It is in our interests, men, and it is in the interests of the societies in which we live; to make distinctions among women, to treat good women better than bad, to demand that women be “held to account” for their misdeeds as strictly as if they were men2; to reward them as well for their contributions as if they were men, but not better than if they were3.

That’s equality. If Feminism be for equality, that’s what Feminism will support.



1. My mother, i was told years after leaving her home, by a psychiatrist and a Benedictine nun who knew more than most about my childhood, was abusive. My aunts all lived more than 1200 km from where i did, so i never got to know them very well. My other grandmother died before i reached school age… and i have sons but no daughter.

2. For instance, why did many women giggle and even cheer and placard in support of Lorena Bobbitt? Why was Valerie Solanas’ violent misandry widely praised, and was she given sympathy for her purported mental illness from many others? while a crazy man named Marc who attacked women was used as an excuse for—more misandry.

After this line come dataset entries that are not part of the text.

-- ==== Sys2Proof/Laws/Ops.lean ====
section
/-! SUPPORT. For each shared operation one lemma that says once everything it can do, for later proofs to cite instead of
unfolding it. -/

namespace Sys2Proof.Machine

/-! ## Preconditions and completion -/

@[simp] theorem require_of {p : Prop} [Decidable p] {e : Code} {k : Result} (h : p) : require p e k = k := if_pos h

@[simp] theorem require_of_not {p : Prop} [Decidable p] {e : Code} {k : Result} (h : ¬p) :
    require p e k = .raise e := if_neg h

theorem require_eq_ok {p : Prop} [Decidable p] {e : Code} {k : Result} {t : State} :
    require p e k = .ok t ↔ p ∧ k = .ok t := by
  by_cases h : p <;> simp [h]

theorem require_eq_raise {p : Prop} [Decidable p] {e c : Code} {k : Result} :
    require p e k = .raise c ↔ (¬p ∧ c = e) ∨ (p ∧ k = .raise c) := by
  by_cases h : p <;> simp [h, eq_comm]

theorem require_eq_fatal {p : Prop} [Decidable p] {e : Code} {c : FatalCause} {k : Result} :
    require p e k = .fatal c ↔ p ∧ k = .fatal c := by
  by_cases h : p <;> simp [h]

/-- A completion is one of three: the writes and `OK`, a code alone, or a code and the lock. -/
theorem State.complete_cases (s : State) (res : Result) :
    (∃ t, res = .ok t ∧ s.complete res = { t with status := .ok, cseq := s.cseq + 1 })
      ∨ (∃ e, res = .raise e ∧ s.complete res = { s with status := e, cseq := s.cseq + 1 })
      ∨ ∃ c, res = .fatal c
        ∧ s.complete res = { s with status := c.code, fatal := s.fatal.or (some c), cseq := s.cseq + 1 } := by
  cases res with
  | ok t => exact .inl ⟨t, rfl, rfl⟩
  | raise e => exact .inr (.inl ⟨e, rfl, rfl⟩)
  | fatal c => exact .inr (.inr ⟨c, rfl, rfl⟩)

/-- A completion that does not report `OK` discards every write of the command. -/
theorem State.complete_of_status_ne_ok (s : State) (res : Result) (h : (s.complete res).status ≠ .ok) :
    s.complete res = { s with status := (s.complete res).status, cseq := s.cseq + 1, fatal := (s.complete res).fatal } := by
  cases res with
  | ok t => exact absurd rfl h
  | raise e => rfl
  | fatal c => rfl

/-- A completion that reports `OK` committed the writes, unless the command raised `OK` itself. -/
theorem State.complete_status_ok {s : State} {res : Result} (h : (s.complete res).status = .ok) :
    (∃ t, res = .ok t) ∨ res = .raise .ok := by
  cases res with
  | ok t => exact .inl ⟨t, rfl⟩
  | raise e => exact .inr (congrArg Result.raise h)
  | fatal c => cases c <;> simp [FatalCause.code] at h

/-! ## What a step can do -/

/-- With no parse in progress a step is idle or issues the next word. -/
theorem step_of_no_parse {s : State} (h : s.cursor.len ≤ s.cursor.off) : step s = stepCommand s :=
  if_neg (Nat.not_lt.mpr h)

/-- With a parse in progress a step reads the sub-header at the cursor. -/
theorem step_of_parse {s : State} (h : s.cursor.off < s.cursor.len) : step s = stepSubHeader s := if_pos h

/-- The entry of a command word: turned away by the lock, illegal, or the instruction it decodes to. -/
theorem entry_cases (w : CmdWord) (s : State) :
    (s.fatal.isSome ∧ w ≠ resetWord ∧ entry w s = .next (s.complete (.raise .locked)))
      ∨ (¬(s.fatal.isSome ∧ w ≠ resetWord) ∧ (∃ e, decode w = .error e)
          ∧ entry w s = .next (s.complete (.raise .illegalCmd)))
      ∨ (¬(s.fatal.isSome ∧ w ≠ resetWord) ∧ ∃ i, decode w = .ok i ∧ entry w s = exec i s) := by
  unfold entry
  by_cases h : s.fatal.isSome ∧ w ≠ resetWord
  · exact .inl ⟨h.1, h.2, if_pos h⟩
  · simp only [if_neg h]
    cases decode w with
    | error e => exact .inr (.inl ⟨h, ⟨e, rfl⟩, rfl⟩)
    | ok i => exact .inr (.inr ⟨h, i, rfl, rfl⟩)

/-! ## Decoding -/

@[simp] theorem opField_packWord (op a : BitVec 8) (b : BitVec 16) (c : Word) : opField (packWord op a b c) = op := by
  simp only [opField, packWord, BitVec.extractLsb'_append_eq_ite]; simp

@[simp] theorem aField_packWord (op a : BitVec 8) (b : BitVec 16) (c : Word) : aField (packWord op a b c) = a := by
  simp only [aField, packWord, BitVec.extractLsb'_append_eq_ite]; simp

@[simp] theorem bField_packWord (op a : BitVec 8) (b : BitVec 16) (c : Word) : bField (packWord op a b c) = b := by
  simp only [bField, packWord, BitVec.extractLsb'_append_eq_ite]; simp

@[simp] theorem cField_packWord (op a : BitVec 8) (b : BitVec 16) (c : Word) : cField (packWord op a b c) = c := by
  simp only [cField, packWord, BitVec.extractLsb'_append_eq_ite]; simp

/-! ## Memory -/

/-- Every definite value fits the width of its space. -/
theorem State.peek_lt {s : State} {sp : Space} {a v : Nat} (h : s.peek sp a = some v) : v < 2 ^ sp.width := by
  cases sp <;> simp only [State.peek, Option.map_eq_some_iff, Option.some.injEq] at h <;>
    first
      | (obtain ⟨x, -, rfl⟩ := h; exact x.isLt)
      | (subst h; simp only [Space.width]; exact Bool.toNat_lt _)

/-- A read gives a value of the element's width, in every pass. -/
theorem State.readPass_lt (s : State) (pass : Nat) (sp : Space) (a : Nat) : s.readPass pass sp a < 2 ^ sp.width := by
  unfold State.readPass
  cases h : s.peek sp a with
  | none => exact Nat.mod_lt _ (Nat.two_pow_pos _)
  | some v => exact State.peek_lt h

/-- A read of an element with a definite value gives it, in every pass. -/
theorem State.readPass_of_peek {s : State} {pass : Nat} {sp : Space} {a v : Nat} (h : s.peek sp a = some v) :
    s.readPass pass sp a = v := by
  simp [State.readPass, h]

/-- An appended sub-PDU keeps the canonical form of memory. -/
theorem State.putSubPdu_wf (s : State) (lcid : BitVec 6) (f : Bool) (hlen slen : Nat) (pay : List Byte)
    (h : s.mem.wf = true) : (s.putSubPdu lcid f hlen slen pay).mem.wf = true := by
  simp only [Memory.wf, Bool.and_eq_true, State.putSubPdu] at h ⊢
  simp_all [Bank.wf_setFrom]

/-- New position lists keep the canonical form of memory. -/
theorem Memory.putPositions_wf (m : Memory) (p : MuxLists) (h : m.wf = true) : (m.putPositions p).wf = true := by
  simp only [Memory.wf, Bool.and_eq_true, Memory.putPositions] at h ⊢
  simp_all [Bank.wf_ofList]

/-! ## The serializer -/

/-- Everything `append` can do: two refusals, in order, or the appended sub-PDU with its three results. -/
theorem State.append_cases (s : State) (lcid : BitVec 6) (f : Bool) (hlen slen : Nat) (pay : List Byte) :
    (s.mac.sp.length = s.params.spCap ∧ s.append lcid f hlen slen pay = .raise .tableFull)
      ∨ (s.mac.sp.length ≠ s.params.spCap ∧ s.mac.remain.toNat < hlen + slen
          ∧ s.append lcid f hlen slen pay = .raise .noSpace)
      ∨ (s.mac.sp.length ≠ s.params.spCap ∧ hlen + slen ≤ s.mac.remain.toNat
          ∧ s.append lcid f hlen slen pay = .ok { s.putSubPdu lcid f hlen slen pay with
              r := { s.r with
                r0 := word (hlen + slen)
                r1 := word slen
                r2 := word (s.mac.remain.toNat - (hlen + slen)) } }) := by
  unfold State.append
  by_cases h1 : s.mac.sp.length = s.params.spCap
  · exact .inl ⟨h1, require_of_not (not_not.mpr h1)⟩
  · by_cases h2 : hlen + slen ≤ s.mac.remain.toNat
    · exact .inr (.inr ⟨h1, h2, by simp [h1, h2]⟩)
    · exact .inr (.inl ⟨h1, by omega, by simp [h1, h2]⟩)

/-! ## The deserializer -/

/-- The fields of a sub-header's first byte by its number: bit 6 and the low six bits. -/
theorem byte_fields (b : Nat) :
    (byte b).getLsbD 6 = decide (b / 64 % 2 = 1) ∧ (byte b).extractLsb' 0 6 = BitVec.ofNat 6 (b % 64)
      ∧ ((byte b).extractLsb' 0 6).toNat = b % 64 := by
  have h : (byte b).extractLsb' 0 6 = BitVec.ofNat 6 (b % 64) := by
    apply BitVec.eq_of_toNat_eq
    simp [BitVec.extractLsb'_toNat]
  refine ⟨?_, h, by rw [h]; simp⟩
  rw [BitVec.getLsbD_ofNat, Nat.testBit_eq_decide_div_mod_eq]
  simp

/-- The sub-header the parser meets at the cursor, said once: its fields by the numbers of its bytes, the length if it has one that is
not cut off. -/
theorem State.fetchSubHeader_eq (s : State) (c : Cursor) :
    (s.fetchSubHeader c).toOption.bind subHeaderOf = some
      { f := decide (s.read .tb c.off / 64 % 2 = 1)
        lcid := BitVec.ofNat 6 (s.read .tb c.off % 64)
        len :=
          if hasLength (s.read .tb c.off % 64) s.mac.dir
              ∧ c.off + 1 + (if s.read .tb c.off / 64 % 2 = 1 then 2 else 1) ≤ c.len then
            some (if s.read .tb c.off / 64 % 2 = 1 then 256 * s.read .tb (c.off + 1) + s.read .tb (c.off + 2)
              else s.read .tb (c.off + 1))
          else none } := by
  have hlt : ∀ a, s.read .tb a < 256 := fun a => s.readPass_lt 0 .tb a
  obtain ⟨h1, h2, h3⟩ := byte_fields (s.read .tb c.off)
  have n0 := hlt (c.off + 1)
  have n1 := hlt (c.off + 2)
  have e0 : (byte (s.read .tb (c.off + 1))).toNat = s.read .tb (c.off + 1) := by simp; omega
  have e1 : (byte (s.read .tb (c.off + 1)) ++ byte (s.read .tb (c.off + 2))).toNat
      = 256 * s.read .tb (c.off + 1) + s.read .tb (c.off + 2) := by
    rw [BitVec.toNat_append, e0, ← Nat.shiftLeft_add_eq_or_of_lt (by simpa using Nat.mod_lt _ (by omega))]
    simp only [Nat.shiftLeft_eq, BitVec.toNat_ofNat]; omega
  unfold State.fetchSubHeader State.subHeaderBytes
  simp only [h1, h3, Bool.and_eq_true, decide_eq_true_eq]
  by_cases hf : s.read .tb c.off / 64 % 2 = 1 <;> simp only [hf, if_true, if_false] <;> split
  · show (decodeSubHeader [byte _, byte _, byte _]).toOption.bind subHeaderOf = _
    simp only [decodeSubHeader, h1, h2, hf, decide_true, if_true, Except.toOption, Option.bind, subHeaderOf, e1]
  · simp only [decodeSubHeader, h1, h2, hf, decide_true, Except.toOption, Option.bind, subHeaderOf]
  · show (decodeSubHeader [byte _, byte _]).toOption.bind subHeaderOf = _
    simp only [decodeSubHeader, h1, h2, hf, decide_false, Bool.false_eq_true, if_false, Except.toOption, Option.bind, subHeaderOf, e0]
  · simp only [decodeSubHeader, h1, h2, hf, decide_false, Except.toOption, Option.bind, subHeaderOf]

/-- A sub-PDU's header is one, two or three bytes long. -/
theorem subPduSize_hlen {dir : Dir} {off len hlen slen : Nat} {h : SubHeader}
    (hs : subPduSize dir off len h = .ok (hlen, slen)) : 1 ≤ hlen ∧ hlen ≤ 3 := by
  simp only [subPduSize] at hs
  split at hs
  · simp at hs
  · split at hs
    · split at hs
      · simp at hs
      · simp only [Except.ok.injEq, Prod.mk.injEq] at hs
        obtain ⟨rfl, -⟩ := hs
        split <;> omega
    · split at hs
      · simp only [Except.ok.injEq, Prod.mk.injEq] at hs; omega
      · split at hs
        · simp only [Except.ok.injEq, Prod.mk.injEq] at hs; omega
        · simp at hs

/-- One pass of the parse that succeeds: the sub-PDU has a size, lies in the block, has a free entry, and is added. -/
theorem parseOne_eq_ok {dir : Dir} {spCap : Nat} {c c' : Cursor} {h : SubHeader} :
    parseOne dir spCap c h = .ok c' ↔ ∃ hlen slen, subPduSize dir c.off c.len h = .ok (hlen, slen)
      ∧ c.off + hlen + slen ≤ c.len ∧ c.list.length ≠ spCap
      ∧ c' = ⟨c.off + hlen + slen, c.len, c.list ++ [mkDesc h.lcid h.f hlen slen (c.off + hlen)]⟩ := by
  unfold parseOne
  cases hs : subPduSize dir c.off c.len h with
  | error e => simp
  | ok p =>
    obtain ⟨hlen, slen⟩ := p
    simp only [Except.ok.injEq, Prod.mk.injEq]
    constructor
    · intro hc
      split at hc
      · simp at hc
      · split at hc
        · simp at hc
        · rename_i h1 h2
          exact ⟨hlen, slen, ⟨rfl, rfl⟩, by omega, h2, (Except.ok.inj hc).symm⟩
    · rintro ⟨x, y, ⟨rfl, rfl⟩, h1, h2, rfl⟩
      rw [if_neg (by omega), if_neg h2]

/-- One pass moves the offset up, within the block. -/
theorem parseOne_off {dir : Dir} {spCap : Nat} {c c' : Cursor} {h : SubHeader} (hp : parseOne dir spCap c h = .ok c') :
    c.off < c'.off ∧ c'.off ≤ c.len ∧ c'.len = c.len := by
  obtain ⟨hlen, slen, hs, h1, -, rfl⟩ := parseOne_eq_ok.mp hp
  have := subPduSize_hlen hs
  exact ⟨by simp; omega, h1, rfl⟩

/-- The loop that succeeds with enough passes ends at the end of the block and only adds to the list. -/
theorem State.parseLoop_ok {s : State} {fuel : Nat} {c c' : Cursor} (hf : c.len - c.off ≤ fuel) (ho : c.off ≤ c.len)
    (h : s.parseLoop fuel c = .ok c') : c'.off = c.len ∧ c'.len = c.len ∧ c.list <+: c'.list := by
  induction fuel generalizing c with
  | zero =>
    obtain rfl := Except.ok.inj h
    exact ⟨by omega, rfl, List.prefix_refl _⟩
  | succ fuel ih =>
    unfold State.parseLoop at h
    split at h
    · split at h
      · simp at h
      · split at h
        · simp at h
        · rename_i h1 hd _ c1 hp
          have hoff := parseOne_off hp
          obtain ⟨a, b, hl⟩ := ih (c := c1) (by omega) (by omega) h
          obtain ⟨_, _, -, -, -, rfl⟩ := parseOne_eq_ok.mp hp
          exact ⟨a.trans hoff.2.2, b.trans hoff.2.2, (List.prefix_append _ _).trans hl⟩
    · obtain rfl := Except.ok.inj h
      exact ⟨by omega, rfl, List.prefix_refl _⟩

/-! ## Bitmaps -/

/-- Setting bits sets exactly the listed ones that the bitmap has. -/
@[simp] theorem getLsbD_setBits {w : Nat} (bm : BitVec w) (ps : List Nat) (i : Nat) :
    (setBits bm ps).getLsbD i = (bm.getLsbD i || (decide (i < w) && decide (i ∈ ps))) := by
  unfold setBits
  induction ps generalizing bm with
  | nil => simp
  | cons p ps ih =>
    simp only [List.foldl_cons, ih, BitVec.getLsbD_or, BitVec.getLsbD_twoPow, List.mem_cons, Bool.decide_or, Bool.or_assoc]
    by_cases h : i = p
    · subst h; cases decide (i < w) <;> simp
    · simp [h, Ne.symm h]

/-- The PRBs of an RBG are those from its lower to its upper bound. -/
@[simp] theorem mem_rbgPrbs {n p first g i : Nat} :
    i ∈ rbgPrbs n p first g ↔ rbgLo n p first g ≤ i ∧ i < rbgHi n p first g := by
  simp only [rbgPrbs, List.mem_range'_1]; omega

/-- The RBGs of a mask are the flagged ones of the BWP. -/
@[simp] theorem Rb.mem_maskRbgs {rb : Rb} {mask : BitVec 19} {g : Nat} :
    g ∈ rb.maskRbgs mask ↔ g < rb.nrbg.toNat ∧ mask.getLsbD g = true := by
  simp [Rb.maskRbgs]

/-- The nominal RBG size is 2, 4, 8 or 16. -/
theorem rbgP_mem (n : Nat) (cfg : RbgConfig) : rbgP n cfg ∈ [2, 4, 8, 16] := by
  unfold rbgP
  split <;> (repeat' split) <;> simp

end Sys2Proof.Machine
end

Why did Paul Bernardo and Karla Homolka get so different treatment from the Law? (btw, while my particular Faith opposes vengeance, Indira Gandhi got what a man who had held her office and did what she did [especially, ordered the military to attack the Golden Temple], would almost certainly have got also.)

3. It may be worth mentioning “random fluctuation”: Men aren’t all rewarded nor punished in exact proportion to their good and bad deeds. We can expect that some men will receive better, and some worse, then their deeds merit—and we usually do “put some differences down to luck.”

Well, folks, what’s sauce for the gander is sauce for the goose: Some women will receive better, and some worse, then their deeds merit—and we should “put those differences down to luck” also. Neither the misfortune of some unlucky women, nor the good fortune of some lucky men, constitutes misogyny—just “random fluctuation”.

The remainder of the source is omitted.